Task to complete: Retype exactly the lines below, beginning with the first and ending with the line where "[], .listenerWindowClose 0, .eqArm" appears.
----------------------------------------
theorem test_wf_accepts_1 : ([.entryStale 0 0, .maskMeasure 0 0 0, .cancClear { cls := 0, num := 0 } 0#32, .cancSave { cls := 0, num := 0 } 0#32,
    .coexReqInRise false, .coexLead 0 0 0 false, .coexGrantSample 0 0 0 false, .windowCommit { cls := 0, num := 0 } 0#32,
    .windowApply,
    .listenerAssign 0 { tile := 0, freq := 0, mode := 0, opn := 0, cls := 0, square := 0, asn := 0, att := none },
    .listenerWindowOpen 0, .energyDetect 0 0, .qualifierPass 0 [] (0, 0), .qualifierFail { l := 0, corr := [], e := 0 },
    .sfdMatch 0 0 0, .sfdwaitExpire { l := 0, units := 0 }, .strongerPreamble 0 [] 0 (0, 0),
    .phrEnd 0 { modeSwitch := false, reserved := 0, hcs := false } 0 false false,
    .psduEnd 0 [] { snr := 0, fofs := 0, fosat := false } [], .listenerWindowClose 0, .eqArm { cls := 0, num := 0 } 0#32,
    .carrierRequest { id := 0, tile := 0, port := 20, freq := 0, mode := 0, power := 0, at' := 0, dur := 0, act := 0, cls := 0, psdu := [], wag := none, whiten := false, fcs4 := false, pre := 4 },
    .carrierLaunch 0, .tileEnable { cls := 0, num := 0 } 0 0#32, .tileChecksDone 0,
    .tileDisable { cls := 0, num := 0 } 0 0#32, .slotEdge 0, .slotPrepare 0, .sfSwitch { cls := 0, num := 0 } 0 0 0#32,
    .boardWriteDiscard { cls := 0, num := 0 } 0 1, .mlcBoardLoad { cls := 0, num := 0 }, .mlcFrameCheck 0 none,
    .txSquare 0 0 none, .sharedSquare 0 0 none none, .beaconSquare 0 0 none, .keepaliveSquare 0 0 false none, .alloc,
    .release, .read, .setkey, .findext, .findshort, .flushq, .setsw, .holdoffExpire 0, .frameAttribute,
    .mapWriteDiscard { cls := 0, num := 0 } 0 1, .downlinkExpire 0, .rebuildCopy0 { cls := 0, num := 0 },
    .rebuildCopy1 { cls := 0, num := 0 }, .rebuildRestore { cls := 0, num := 0 }, .wlanLstfDetect 0 0,
    .wlanLltfConfirm 0, .wlanLltfTimeout 0, .wlanLsigEnd 0 false false 0 0,
    .wlanSigEnd 0 0 { ok := false, mcs := 0, nss := 0, dcm := false, ldpc := false, stbc := false, tones := 0, punc := 0, random := false, shared := false } false false 0 0,
    .wlanPsduEnd 0 [] [] none, .wlanRestart 0 0, .grantExpire 0, .wlanEqArm { cls := 0, num := 0 } 0 0#32] : List Instr).all Instr.wf = true := by decide

theorem test_wf_accepts_2 : ([.channelCommit { cls := 0, num := 0 } 0 0#32, .channelApply 0, .staAdd, .staDel, .staSetlink, .staSetmap, .staFlush,
    .tsfEpochWrite { cls := 0, num := 0 } 0 0#32, .tbtt 0 0, .mldFrameExpire 0,
    .planRevise 0 0 { energy := [], corr := [] }, .txopWin 0 [] { acked := [], fed := [], bsr := [], energy := [] },
    .twtValidWrite { cls := 0, num := 0 } 0#32, .twtSpStart 0, .swCreate { cls := 0, num := 0 } 0#32,
    .swCoupling { cls := 0, num := 0 } 0#32, .couplingArrive 0 0 0 0 [], .dispatch 0, .wend 0 false,
    .wemit 0 { handle := 0, dest := 0, queue := 0, launch := 0, timed := false, compl := false, keep := false, ctrain := 0, ingress := 0 },
    .wnew 0 { train := 0, prog := 0, ecls := 0, placewait := false, deadline := 0, decl := 0, arr := 0, ctype := 0, user := 0, cpl := [] },
    .wcpl 0 0 0 0 0, .wreq 0 false [] 0 0, .whand 0 0, .wbuf 0 0, .engineTrap 0, .wagonDeadline 0, .wagonAbandon 0,
    .programLoad { cls := 0, num := 0 } 0, .pbArm { cls := 0, num := 0 } 0#32, .pbSwitch, .histWindow, .eloadWindow [],
    .rteCommit { cls := 0, num := 0 }, .rteCommitApply 0, .oldSetRelease, .lookup, .decomp, .comp, .frag, .srhins,
    .reasmExpire 0, .watchChange 0, .watchHoldExpire 0, .watchRestore { cls := 0, num := 0 } 0 0#32, .frameBoundary 0,
    .creditRefill 0, .tlEnable { cls := 0, num := 0 } 0 0#32, .tlDisable { cls := 0, num := 0 } 0 0#32,
    .tlSwitch { cls := 0, num := 0 } 0 0#32, .tlStart 0, .tlEntryBoundary 0, .signalDetect 0,
    .anComplete 0 false 0 0 false, .trainComplete 0 0 0 0, .trainTimeout 0, .wordLock 0, .lockTimeout 0,
    .exchangeComplete 0 0 0, .lockLoss 0] : List Instr).all Instr.wf = true := by decide

theorem test_wf_accepts_3 : ([.laneRetrain { cls := 0, num := 0 } 0 0#32, .eidleWrite { cls := 0, num := 0 } 0 0#32, .linkDown 0 false false,
    .linkUp 0, .ethRxStart 0, .ethRxEnd 0 [] false, .pauseTimerExpire 0 0, .txpauseSend { cls := 0, num := 0 } 0 0#32,
    .pauseRepeat 0, .lpiEnter 0, .lpiExit 0, .hello 0 0 0 0, .heartbeatSend, .heartbeatReceive 0 [], .heartbeatMiss,
    .lifeInReading 0, .alignmentMarker 0, .couplerLaneDrop 0 0 0, .couplerLaneJoin 0, .cplDataReceive [],
    .syncComplete [], .mirrorUpdate (.shadow 0 0),
    .cplTimeCorrect { t1 := 0, t2 := 0, t3 := 0, t4 := 0, incr := 0, slew := 0, step := none, st := 0, unc := 0 },
    .releaseReceive, .cplHandover { cls := 0, num := 0 } 0#32, .cplResync { cls := 0, num := 0 } 0#32, .cplEbHeard 0 0 0,
    .cplEbMiss 0,
    .lentCarrierRequest { id := 0, tile := 0, port := 20, freq := 0, mode := 0, power := 0, at' := 0, dur := 0, act := 0, cls := 0, psdu := [], wag := none, whiten := false, fcs4 := false, pre := 4 } none,
    .nvsProgram { cls := 0, num := 0 }, .nvsActivate { cls := 0, num := 0 }, .secEnrol { cls := 0, num := 0 },
    .ccmDecrypt, .ccmEncrypt, .gcmpDecrypt, .gcmpEncrypt, .macsecDecrypt, .macsecEncrypt, .meterBucketAge 0,
    .limSnapshot false, .hartRelease { cls := 0, num := 0 } 0#32, .msipWrite 0 0 0#32, .plicClaim 0, .plicComplete 0 0,
    .memAccess { cls := 0, num := 0 } 0 1 false 0 .none, .scrub false .none, .memAlloc { cls := 0, num := 0 } 0#32,
    .memFree { cls := 0, num := 0 } 0#32, .chkScan { cls := 0, num := 0 } 0, .stateRequest { cls := 0, num := 0 } 0#32 0,
    .stateChangeDone 0, .dormantAlarm 0, .wakeSource 0 0, .perfRequest { cls := 0, num := 0 } 0#32,
    .perfSwitchDone false, .faultEvent 0 0 false, .fltRestore { cls := 0, num := 0 } 0#32,
    .fltStop { cls := 0, num := 0 } 0#32, .handshakeStall 0, .railFault] : List Instr).all Instr.wf = true := by decide

theorem test_wf_accepts_4 : ([.tickLockLost, .stopholdExpire, .engineStall 0, .engineRunmax 0, .tapReset, .dbgiAccess 0 0 0#32,
    .dmiAccess 0 0 0#32, .haltRequest 0, .resumeRequest 0, .singleStep 0 .plain, .ebreak 0, .abstractCommand 0#32,
    .mapRead { cls := 0, num := 0 } 0#32, .mapWrite { cls := 0, num := 0 } 0#32,
    .tokenWordWrite { cls := 0, num := 0 } 0#32, .tokenVerify { cls := 0, num := 0 } 0#32, .tokenCheckDone,
    .engineYield { cls := 0, num := 0 } 0#32, .twtSpEnd 0, .creditReachesZero 0 0, .coexPrioRise, .rxLpiChange 0 false] : List Instr).all Instr.wf = true := by decide

theorem test_wf_refuses_0 : ([.regWrite { cls := 0, num := 8 } 0 0#32, .regWrite { cls := 0, num := 0 } (2 ^ 40) 0#32,
    .rcRead { cls := 0, num := 8 } 0, .rcRead { cls := 0, num := 0 } (2 ^ 40), .opstatRead { cls := 0, num := 8 } 0 0,
    .opstatRead { cls := 0, num := 0 } 6 0, .multiwordLowRead { cls := 0, num := 8 } 0,
    .multiwordLowRead { cls := 0, num := 0 } (2 ^ 40), .multiwordHighWrite { cls := 0, num := 8 } 0 0#32,
    .multiwordHighWrite { cls := 0, num := 0 } (2 ^ 40) 0#32, .subwordAccess { cls := 0, num := 8 } 0 1 false,
    .subwordAccess { cls := 0, num := 0 } (2 ^ 40) 1 false, .subwordAccess { cls := 0, num := 0 } 0 3 false,
    .darkAccess { cls := 0, num := 8 } 0 false, .darkAccess { cls := 0, num := 0 } (2 ^ 40) false,
    .sreset { cls := 0, num := 8 } 0, .sreset { cls := 0, num := 0 } 6, .lockWrite { cls := 0, num := 8 } 0 0#32,
    .lockWrite { cls := 0, num := 0 } 6 0#32, .evForce { cls := 0, num := 8 } 0 0#32,
    .evForce { cls := 0, num := 0 } 6 0#32, .ctrlEnableWrite { cls := 0, num := 8 } 0 0#32,
    .ctrlEnableWrite { cls := 0, num := 0 } 6 0#32, .domreqWrite { cls := 0, num := 8 } 0 0#32,
    .domreqWrite { cls := 0, num := 0 } 6 0#32, .domainTransitionDone 28, .coachDrainTimeout 6,
    .opAbort { cls := 0, num := 8 } 0 0, .opAbort { cls := 0, num := 0 } 6 0, .opResourceFree 6, .opEnd 6 0,
    .thermWarn 2048, .warnClear 2048, .thermHold 2048, .thermClear 2048, .thermalCut 2048, .thermalCutRecover 2048,
    .backupGood 4096, .backupLoss 4096, .timeSlewWrite { cls := 0, num := 8 } 0#32] : List Instr).all (fun c => !c.wf) = true := by decide

theorem test_wf_refuses_1 : ([.timeStepWrite { cls := 0, num := 8 } 0#32, .ref10Valid 0 0, .timeMeasWrite { cls := 0, num := 8 } 0#32,
    .syncSrcWrite { cls := 0, num := 8 } 0#32, .launchTimeReached false 8 0 false,
    .launchTimeReached false 0 (2 ^ 20) false, .pathTransitionDone 4 0, .pathTransitionDone 0 3,
    .pathRxCommand 4 0 false 0 0, .pathRxCommand 0 3 false 0 0, .pathRxCommand 0 0 false (2 ^ 24) 0,
    .pathRxCommand 0 0 false 0 5,
    .pathTxCommand 4 0 { id := 0, port := 0, freq := 0, bw := 0, width := 0, timed := false, at' := 0, dur := 0, act := 0 } [],
    .pathTxCommand 0 3 { id := 0, port := 0, freq := 0, bw := 0, width := 0, timed := false, at' := 0, dur := 0, act := 0 } [],
    .pathTxCommand 0 0 { id := 0, port := 24, freq := 0, bw := 0, width := 0, timed := false, at' := 0, dur := 0, act := 0 } [],
    .pathTxEnd 4 0 0 [], .pathTxEnd 0 3 0 [], .pathRxEnd 4 0, .pathRxEnd 0 3, .pathRelease 4 0, .pathRelease 0 3,
    .preselRetuneDone 4 0, .preselRetuneDone 0 3, .rfeCalSweep { cls := 0, num := 8 } 0,
    .rfeCalSweep { cls := 0, num := 0 } 4,
    .sweepEntryDone 4 { result := 0, gain := 0, presel := 0, txpwr := 0, dpdset := 0 },
    .rfeSurvey { cls := 0, num := 8 } 0, .rfeSurvey { cls := 0, num := 0 } 4, .surveyDwellEnd 4 0 false,
    .rfeFgCal { cls := 0, num := 8 } 0, .rfeFgCal { cls := 0, num := 0 } 4, .fgCalEnd 4,
    .bgCalStep 4 0 false { result := 0, gain := 0, presel := 0, txpwr := 0, dpdset := 0 },
    .bgCalStep 0 256 false { result := 0, gain := 0, presel := 0, txpwr := 0, dpdset := 0 }, .entryStale 4 0,
    .entryStale 0 256, .maskMeasure 4 0 0, .maskMeasure 0 24 0, .cancClear { cls := 0, num := 8 } 0#32,
    .cancSave { cls := 0, num := 8 } 0#32] : List Instr).all (fun c => !c.wf) = true := by decide

theorem test_wf_refuses_2 : ([.coexLead 4 0 0 false, .coexLead 0 3 0 false, .coexGrantSample 4 0 0 false, .coexGrantSample 0 3 0 false,
    .windowCommit { cls := 0, num := 8 } 0#32,
    .listenerAssign 288 { tile := 0, freq := 0, mode := 0, opn := 0, cls := 0, square := 0, asn := 0, att := none },
    .listenerAssign 0 { tile := 8, freq := 0, mode := 0, opn := 0, cls := 0, square := 0, asn := 0, att := none },
    .listenerWindowOpen 288, .energyDetect 288 0, .qualifierPass 288 [] (0, 0),
    .qualifierFail { l := 288, corr := [], e := 0 }, .sfdMatch 288 0 0, .sfdwaitExpire { l := 288, units := 0 },
    .strongerPreamble 288 [] 0 (0, 0), .phrEnd 288 { modeSwitch := false, reserved := 0, hcs := false } 0 false false,
    .phrEnd 0 { modeSwitch := false, reserved := 0, hcs := false } 2048 false false,
    .psduEnd 288 [] { snr := 0, fofs := 0, fosat := false } [],
    .psduEnd 0 (List.replicate 2048 0) { snr := 0, fofs := 0, fosat := false } [], .listenerWindowClose 288,
    .eqArm { cls := 0, num := 8 } 0#32,
    .carrierRequest { id := 0, tile := 0, port := 24, freq := 0, mode := 0, power := 0, at' := 0, dur := 0, act := 0, cls := 0, psdu := [], wag := none, whiten := false, fcs4 := false, pre := 0 },
    .tileEnable { cls := 0, num := 8 } 0 0#32, .tileEnable { cls := 0, num := 0 } 8 0#32, .tileChecksDone 8,
    .tileDisable { cls := 0, num := 8 } 0 0#32, .tileDisable { cls := 0, num := 0 } 8 0#32, .slotEdge 8, .slotPrepare 8,
    .sfSwitch { cls := 0, num := 8 } 0 0 0#32, .sfSwitch { cls := 0, num := 0 } 8 0 0#32,
    .sfSwitch { cls := 0, num := 0 } 0 16 0#32, .boardWriteDiscard { cls := 0, num := 8 } 0 1,
    .boardWriteDiscard { cls := 0, num := 0 } (2 ^ 40) 1, .boardWriteDiscard { cls := 0, num := 0 } 0 3,
    .mlcBoardLoad { cls := 0, num := 8 }, .mlcFrameCheck 288 none, .txSquare 8 0 none, .txSquare 0 (2 ^ 20) none,
    .sharedSquare 8 0 none none, .sharedSquare 0 (2 ^ 20) none none] : List Instr).all (fun c => !c.wf) = true := by decide

theorem test_wf_refuses_3 : ([.beaconSquare 8 0 none, .beaconSquare 0 (2 ^ 20) none, .keepaliveSquare 8 0 false none,
    .keepaliveSquare 0 (2 ^ 20) false none, .holdoffExpire 262144, .mapWriteDiscard { cls := 0, num := 8 } 0 1,
    .mapWriteDiscard { cls := 0, num := 0 } (2 ^ 40) 1, .mapWriteDiscard { cls := 0, num := 0 } 0 3,
    .downlinkExpire (2 ^ 20), .rebuildCopy0 { cls := 0, num := 8 }, .rebuildCopy1 { cls := 0, num := 8 },
    .rebuildRestore { cls := 0, num := 8 }, .wlanLstfDetect 3 0, .wlanLltfConfirm 3, .wlanLltfTimeout 3,
    .wlanLsigEnd 3 false false 0 0,
    .wlanSigEnd 3 0 { ok := false, mcs := 0, nss := 0, dcm := false, ldpc := false, stbc := false, tones := 0, punc := 0, random := false, shared := false } false false 0 0,
    .wlanSigEnd 0 16 { ok := false, mcs := 0, nss := 0, dcm := false, ldpc := false, stbc := false, tones := 0, punc := 0, random := false, shared := false } false false 0 0,
    .wlanSigEnd 0 0 { ok := false, mcs := 16, nss := 0, dcm := false, ldpc := false, stbc := false, tones := 0, punc := 0, random := false, shared := false } false false 0 0,
    .wlanPsduEnd 3 [] [] none,
    .wlanPsduEnd 0 [{ data := [], agg := false, rep := { fmt := 0, bw := 0, mcs := 0, nss := 0, gi := 0, aid := 4096, color := 0, rssi := 0, nf := 0, snr := 0, evm := 0, fofs := 0 }, bsr := [] }] [] none,
    .wlanPsduEnd 0 [] [{ aid := 0, ru := 0, chains := 9, streams := 0, taps := [] }] none, .wlanRestart 3 0,
    .grantExpire 32, .wlanEqArm { cls := 0, num := 8 } 0 0#32, .wlanEqArm { cls := 0, num := 0 } 3 0#32,
    .channelCommit { cls := 0, num := 8 } 0 0#32, .channelCommit { cls := 0, num := 0 } 3 0#32, .channelApply 3,
    .tsfEpochWrite { cls := 0, num := 8 } 0 0#32, .tsfEpochWrite { cls := 0, num := 0 } 3 0#32, .tbtt 3 0, .tbtt 0 16,
    .mldFrameExpire (2 ^ 20), .planRevise 3 0 { energy := [], corr := [] }, .planRevise 0 4 { energy := [], corr := [] },
    .txopWin 3 [] { acked := [], fed := [], bsr := [], energy := [] },
    .txopWin 0 [4] { acked := [], fed := [], bsr := [], energy := [] }, .twtValidWrite { cls := 0, num := 8 } 0#32,
    .twtSpStart 4096] : List Instr).all (fun c => !c.wf) = true := by decide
----------------------------------------
Solution to this problem:
theorem test_wf_accepts_1 : ([.entryStale 0 0, .maskMeasure 0 0 0, .cancClear { cls := 0, num := 0 } 0#32, .cancSave { cls := 0, num := 0 } 0#32,
    .coexReqInRise false, .coexLead 0 0 0 false, .coexGrantSample 0 0 0 false, .windowCommit { cls := 0, num := 0 } 0#32,
    .windowApply,
    .listenerAssign 0 { tile := 0, freq := 0, mode := 0, opn := 0, cls := 0, square := 0, asn := 0, att := none },
    .listenerWindowOpen 0, .energyDetect 0 0, .qualifierPass 0 [] (0, 0), .qualifierFail { l := 0, corr := [], e := 0 },
    .sfdMatch 0 0 0, .sfdwaitExpire { l := 0, units := 0 }, .strongerPreamble 0 [] 0 (0, 0),
    .phrEnd 0 { modeSwitch := false, reserved := 0, hcs := false } 0 false false,
    .psduEnd 0 [] { snr := 0, fofs := 0, fosat := false } [], .listenerWindowClose 0, .eqArm { cls := 0, num := 0 } 0#32,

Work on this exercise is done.